The two most traumatic experiences in the nation’s history were the Civil War (1861-65), in which a northern Union of states defeated a secessionist Confederacy of 11 southern slave states, and the Great Depression of the 1930s, an economic downturn during which about a quarter of the labor force lost its jobs. Buoyed by victories in World Wars I and II and the end of the Cold War in 1991, the US remains the world’s most powerful nation state. Since the end of World War II, the economy has achieved relatively steady growth, low unemployment and inflation, and rapid advances in technology.

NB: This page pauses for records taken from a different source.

/-- VI on two lanes of w bits, as numbers and as signed numbers, before the result is cut to w bits (R301); none for other
instructions. -/
def viForm (i : Instr) : Option (Nat × Nat × Nat × Nat × LaneW × (Nat → Nat → Int → Int → Int)) :=
  let clamp := fun (w : LaneW) (r : Int) => max (-(2 : Int) ^ (widthOf w - 1)) (min r (2 ^ (widthOf w - 1) - 1))
  match i with
  | .viAdd d a b w m => some (d, a, b, m, w, fun x y _ _ => x + y)
  | .viSub d a b w m => some (d, a, b, m, w, fun x y _ _ => x - y)
  | .viMul d a b w m => some (d, a, b, m, w, fun _ _ sx sy => sx * sy)
  | .viMulh d a b w m => some (d, a, b, m, w, fun _ _ sx sy => sx * sy / 2 ^ widthOf w)
  | .viMulhn d a b w m => some (d, a, b, m, w, fun x y _ _ => x * y / 2 ^ widthOf w)
  | .viAnd d a b w m => some (d, a, b, m, w, fun x y _ _ => (x &&& y : Nat))
  | .viOr d a b w m => some (d, a, b, m, w, fun x y _ _ => (x ||| y : Nat))
  | .viXor d a b w m => some (d, a, b, m, w, fun x y _ _ => (x ^^^ y : Nat))
  | .viAndn d a b w m => some (d, a, b, m, w, fun x y _ _ => (x &&& (2 ^ widthOf w - 1 - y) : Nat))
  | .viShl d a b w m => some (d, a, b, m, w, fun x y _ _ => x * 2 ^ (y % widthOf w))
  | .viShr d a b w m => some (d, a, b, m, w, fun x y _ _ => x / 2 ^ (y % widthOf w))
  | .viSar d a b w m => some (d, a, b, m, w, fun _ y sx _ => sx / 2 ^ (y % widthOf w))
  | .viMin d a b w m => some (d, a, b, m, w, fun _ _ sx sy => min sx sy)
  | .viMax d a b w m => some (d, a, b, m, w, fun _ _ sx sy => max sx sy)
  | .viMinn d a b w m => some (d, a, b, m, w, fun x y _ _ => min x y)
  | .viMaxn d a b w m => some (d, a, b, m, w, fun x y _ _ => max x y)
  | .viAddsat d a b w m => some (d, a, b, m, w, fun _ _ sx sy => clamp w (sx + sy))
  | .viSubsat d a b w m => some (d, a, b, m, w, fun _ _ sx sy => clamp w (sx - sy))
  | .viAddsatn d a b w m => some (d, a, b, m, w, fun x y _ _ => min (x + y) (2 ^ widthOf w - 1))
  | .viSubsatn d a b w m => some (d, a, b, m, w, fun x y _ _ => max ((x : Int) - y) 0)
  | .viAbs d a w m => some (d, a, a, m, w, fun _ _ sx _ => sx.natAbs)
  | _ => none

/-- The integer lanewise instructions on registers g. -/
def viLanes (i : Instr) (g : Nat → VWord) : Option LaneForm := (viForm i).map fun (d, a, b, m, w, f) =>
  let n := widthOf w
  { reads := [a, b], d := d, m := m, w := n
    f := fun j =>
      let x := partOf (g a) j n
      let y := partOf (g b) j n
      (BitVec.ofInt n (f x y (sextI x n) (sextI y n))).toNat |> fun r => (r, 0) }

/-- A floating lanewise instruction: type and what it gives the lanes of its registers. -/
def floatForm (i : Instr) : Option (List Nat × Nat × Nat × FType × (Nat → Nat → Nat → Nat × Nat)) :=
  let two := fun (d a b m : Nat) (ty : FType) (f : Nat → Nat → Nat × Nat) =>
    (some ([a, b], d, m, ty, fun x y _ => f x y) : Option (List Nat × Nat × Nat × FType × (Nat → Nat → Nat → Nat × Nat)))
  let one := fun (d a m : Nat) (ty : FType) (f : Nat → Nat × Nat) =>
    (some ([a], d, m, ty, fun x _ _ => f x) : Option (List Nat × Nat × Nat × FType × (Nat → Nat → Nat → Nat × Nat)))
  let least := fun (ty : FType) => leastOf (shapeOf ty).1 (shapeOf ty).2
  let mag := fun (ty : FType) => magnitude (shapeOf ty).1
  let sg := fun (ty : FType) => signOf (shapeOf ty).1
  match i with
  | .vfAdd d a b ty r m => two d a b m ty ((ftSpec ty).add r)
  | .vfSub d a b ty r m => two d a b m ty ((ftSpec ty).sub r)
  | .vfMul d a b ty r m => two d a b m ty ((ftSpec ty).mul r)
  | .vfDiv d a b ty r m => two d a b m ty ((ftSpec ty).div r)
  | .vfSqrt d a ty r m => one d a m ty ((ftSpec ty).sqrt r)
  | .vfRsqrt d a ty r m => one d a m ty ((ftSpec ty).rsqrt r)
  | .vfAbs d a ty m => one d a m ty fun x => (mag ty x, 0)
  | .vfNeg d a ty m => one d a m ty fun x => (mag ty x + (2 ^ ((shapeOf ty).1 - 1) - sg ty x), 0)
  | .vfCopysign d a b ty m => two d a b m ty fun x y => (mag ty x + sg ty y, 0)
  | .vfMin d a b ty m => two d a b m ty (least ty false false)
  | .vfMax d a b ty m => two d a b m ty (least ty true false)
  | .vfMinnum d a b ty m => two d a b m ty (least ty false true)
  | .vfMaxnum d a b ty m => two d a b m ty (least ty true true)
  | .vfmaFma d a b e ty r m => some ([a, b, e], d, m, ty, (ftSpec ty).fma r false false)
  | .vfmaFms d a b e ty r m => some ([a, b, e], d, m, ty, (ftSpec ty).fma r false true)
  | .vfmaFnma d a b e ty r m => some ([a, b, e], d, m, ty, (ftSpec ty).fma r true true)
  | .vfmaFnms d a b e ty r m => some ([a, b, e], d, m, ty, (ftSpec ty).fma r true false)
  | _ => none

/-- The floating lanewise instructions on registers g. -/
def floatLanes (i : Instr) (g : Nat → VWord) : Option LaneForm := (floatForm i).map fun (rs, d, m, ty, f) =>
  let n := (shapeOf ty).1
  { reads := rs, d := d, m := m, w := n
    f := fun j => f (partOf (g (rs.getD 0 0)) j n) (partOf (g (rs.getD 1 0)) j n) (partOf (g (rs.getD 2 0)) j n) }

/-! ### Numbers and their rounding (11_formats R268 to R278) -/

/-- A row of R269: width, bits of the fraction, bias; and whether the all-ones exponent has numbers, as in e4m3 (R270). -/
structure BinaryRow where
  w : Nat
  fb : Nat
  bias : Nat
  saturates : Bool := false

/-- The binary floating formats (R268, R269). -/
def binaryRow (t : Fmt) : Option BinaryRow := match t with
  | .f64 => some { w := 64, fb := 52, bias := 1023 }
  | .f32 => some { w := 32, fb := 23, bias := 127 }
  | .bf16 => some { w := 16, fb := 7, bias := 127 }
  | .f16 => some { w := 16, fb := 10, bias := 15 }
  | .e4m3 => some { w := 8, fb := 3, bias := 7, saturates := true }
  | .e5m2 => some { w := 8, fb := 2, bias := 15 }
  | _ => none

/-- The row of a lane type. -/
def laneRow (t : FType) : BinaryRow := match t with
  | .f64 => { w := 64, fb := 52, bias := 1023 }
  | .f32 => { w := 32, fb := 23, bias := 127 }
  | .bf16 => { w := 16, fb := 7, bias := 127 }
  | .f16 => { w := 16, fb := 10, bias := 15 }

/-- The all-ones exponent. -/
def BinaryRow.ones (g : BinaryRow) : Nat := 2 ^ (g.w - 1 - g.fb) - 1
/-- The sign bit in place. -/
def BinaryRow.top (g : BinaryRow) (neg : Bool) : Nat := if neg = true then 2 ^ (g.w - 1) else 0
/-- The code of an infinity, or of 448 in e4m3 (R270, R277). -/
def BinaryRow.infinite (g : BinaryRow) (neg : Bool) : Nat := g.top neg + g.ones * 2 ^ g.fb + if g.saturates = true then 6 else 0
/-- The code of the largest finite magnitude. -/
def BinaryRow.largest (g : BinaryRow) (neg : Bool) : Nat :=
  g.top neg + if g.saturates = true then g.ones * 2 ^ g.fb + 6 else g.ones * 2 ^ g.fb - 1
/-- The quiet code that conversions give (R276, R277). -/
def BinaryRow.quiet (g : BinaryRow) : Nat := g.ones * 2 ^ g.fb + if g.w = 8 then 2 ^ g.fb - 1 else 2 ^ (g.fb - 1)

/-- A code of a binary format is a number, and v is it (R269, R270). -/
def Denotes (g : BinaryRow) (x : Nat) (v : ℝ) : Prop :=
  let e := x / 2 ^ g.fb % 2 ^ (g.w - 1 - g.fb)
  let f := x % 2 ^ g.fb
  x < 2 ^ g.w ∧ (if g.saturates = true then ¬ (e = g.ones ∧ f = 7) else e ≠ g.ones) ∧
    v = (if x.testBit (g.w - 1) = true then (-1 : ℝ) else 1) *
      if e = 0 then (f : ℝ) * (2 : ℝ) ^ (1 - (g.bias : ℤ) - (g.fb : ℤ))
      else ((2 ^ g.fb + f : ℕ) : ℝ) * (2 : ℝ) ^ ((e : ℤ) - (g.bias : ℤ) - (g.fb : ℤ))

/-- y is m * 2^q with as many digits as a format keeps; its last digit is worth 2^low at least, where low is given. -/
def OnGrid (g : BinaryRow) (low : Option ℤ) (m q : ℤ) (y : ℝ) : Prop :=
  y = (m : ℝ) * (2 : ℝ) ^ q ∧ |m| < 2 ^ (g.fb + 1) ∧ (2 ^ g.fb ≤ |m| ∨ low = some q) ∧ ∀ l, low = some l → l ≤ q

/-- Of the numbers in G, y is the one to which x is rounded (R274); even says which of them has an even last digit. -/
def RoundedAmong (G even : ℝ → Prop) (r : Round) (x y : ℝ) : Prop := G y ∧ match r with
  | .rne => ∀ z, G z → |y - x| ≤ |z - x| ∧ (|y - x| = |z - x| → z = y ∨ even y)
  | .rtz => |y| ≤ |x| ∧ 0 ≤ x * y ∧ ∀ z, G z → |z| ≤ |x| → |z| ≤ |y|
  | .rup => x ≤ y ∧ ∀ z, G z → x ≤ z → y ≤ z
  | .rdn => y ≤ x ∧ ∀ z, G z → z ≤ x → z ≤ y
  | .rmm => ∀ z, G z → |y - x| ≤ |z - x| ∧ (|y - x| = |z - x| → |z| ≤ |y|)

/-- The code and the flags (OF 4, UF 2, NX 1) to which a number other than zero is rounded once (R274, R275): with the exponent unbounded
above it rounds to y; past the largest finite magnitude the mode gives an infinity or that magnitude, else the code is y's, with the sign of
x; it is tiny where its rounding with the exponent unbounded below lies below the smallest normal. -/
def RoundsTo (g : BinaryRow) (r : Round) (x : ℝ) (b fl : Nat) : Prop :=
  let among := fun (low : Option ℤ) =>
    RoundedAmong (fun y => ∃ m q, OnGrid g low m q y) (fun y => ∃ m q, OnGrid g low m q y ∧ m % 2 = 0) r x
  let tiny := ∃ z, among none z ∧ |z| < (2 : ℝ) ^ (1 - (g.bias : ℤ))
  ∃ y big, Denotes g (g.largest false) big ∧ among (some (1 - (g.bias : ℤ) - (g.fb : ℤ))) y ∧
    (big < |y| → fl = 5 ∧
      (0 < x → b = if r = .rtz ∨ r = .rdn then g.largest false else g.infinite false) ∧
      (x < 0 → b = if r = .rtz ∨ r = .rup then g.largest true else g.infinite true)) ∧
    (|y| ≤ big → Denotes g b y ∧ (b.testBit (g.w - 1) = true ↔ x < 0) ∧ (y = x → fl = 0) ∧ (y ≠ x → ¬ tiny → fl = 1) ∧
      (y ≠ x → tiny → fl = 3))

50 States In Alphabetical Order

(Official Government Websites)

The Federal Government

The full name of the republic is “United States of America”. No other name appears in the Constitution, and this is the name that appears on money, in treaties, and in legal cases to which it is a party (e.g. Charles T. Schenck v. United States). The terms “Government of the United States of America” or “United States Government” are often used in official documents to represent the federal government as distinct from the states collectively. In casual conversation or writing, the term “Federal Government” is often used, and the term “National Government” is sometimes used.

The terms “Federal” and “National” in government agency or program names generally indicate affiliation with the federal government (Federal Bureau of Investigation, National Oceanic and Atmospheric Administration, National Park Service). Because the seat of government is in Washington, DC., “Washington” is commonly used as a metonym for the federal government.

One of the theoretical pillars of the U.S. Constitution is the idea of “checks and balances” among the powers and responsibilities of the three branches of American government: the executive, the legislative, and the judiciary. For example, while the legislative branch (Congress) has the power to create law, the executive branch under the president can veto any legislation—an act which, in turn, can be overridden by Congress. The president nominates judges to the nation’s highest judiciary authority, the Supreme Court, but those nominees must be approved by Congress. The Supreme Court, in turn, can invalidate unconstitutional laws passed by the Congress. These and other examples are examined in more detail in the text below.

U.S. Government

(Official Government Websites)

Memorials, Museums, and Libraries

‘National Memorial’ is a designation in the United States for an officially recognized area that memorializes a historic person or event. The earliest and perhaps most recognizable is the uniquely designated Washington Monument, which was completed in 1884 and transferred to the NPS in 1933.

A national museum is a museum maintained by the government for educational purposes and historical preservation.

In the United States, the presidential library system is a nationwide network of libraries administered by the Office of Presidential Libraries. These are repositories for preserving and making available the papers, records, collections and other historical materials of every president of the United States since Herbert Hoover (31st president, 1929–1933).

In addition to the library services, museum exhibitions concerning the presidency are displayed.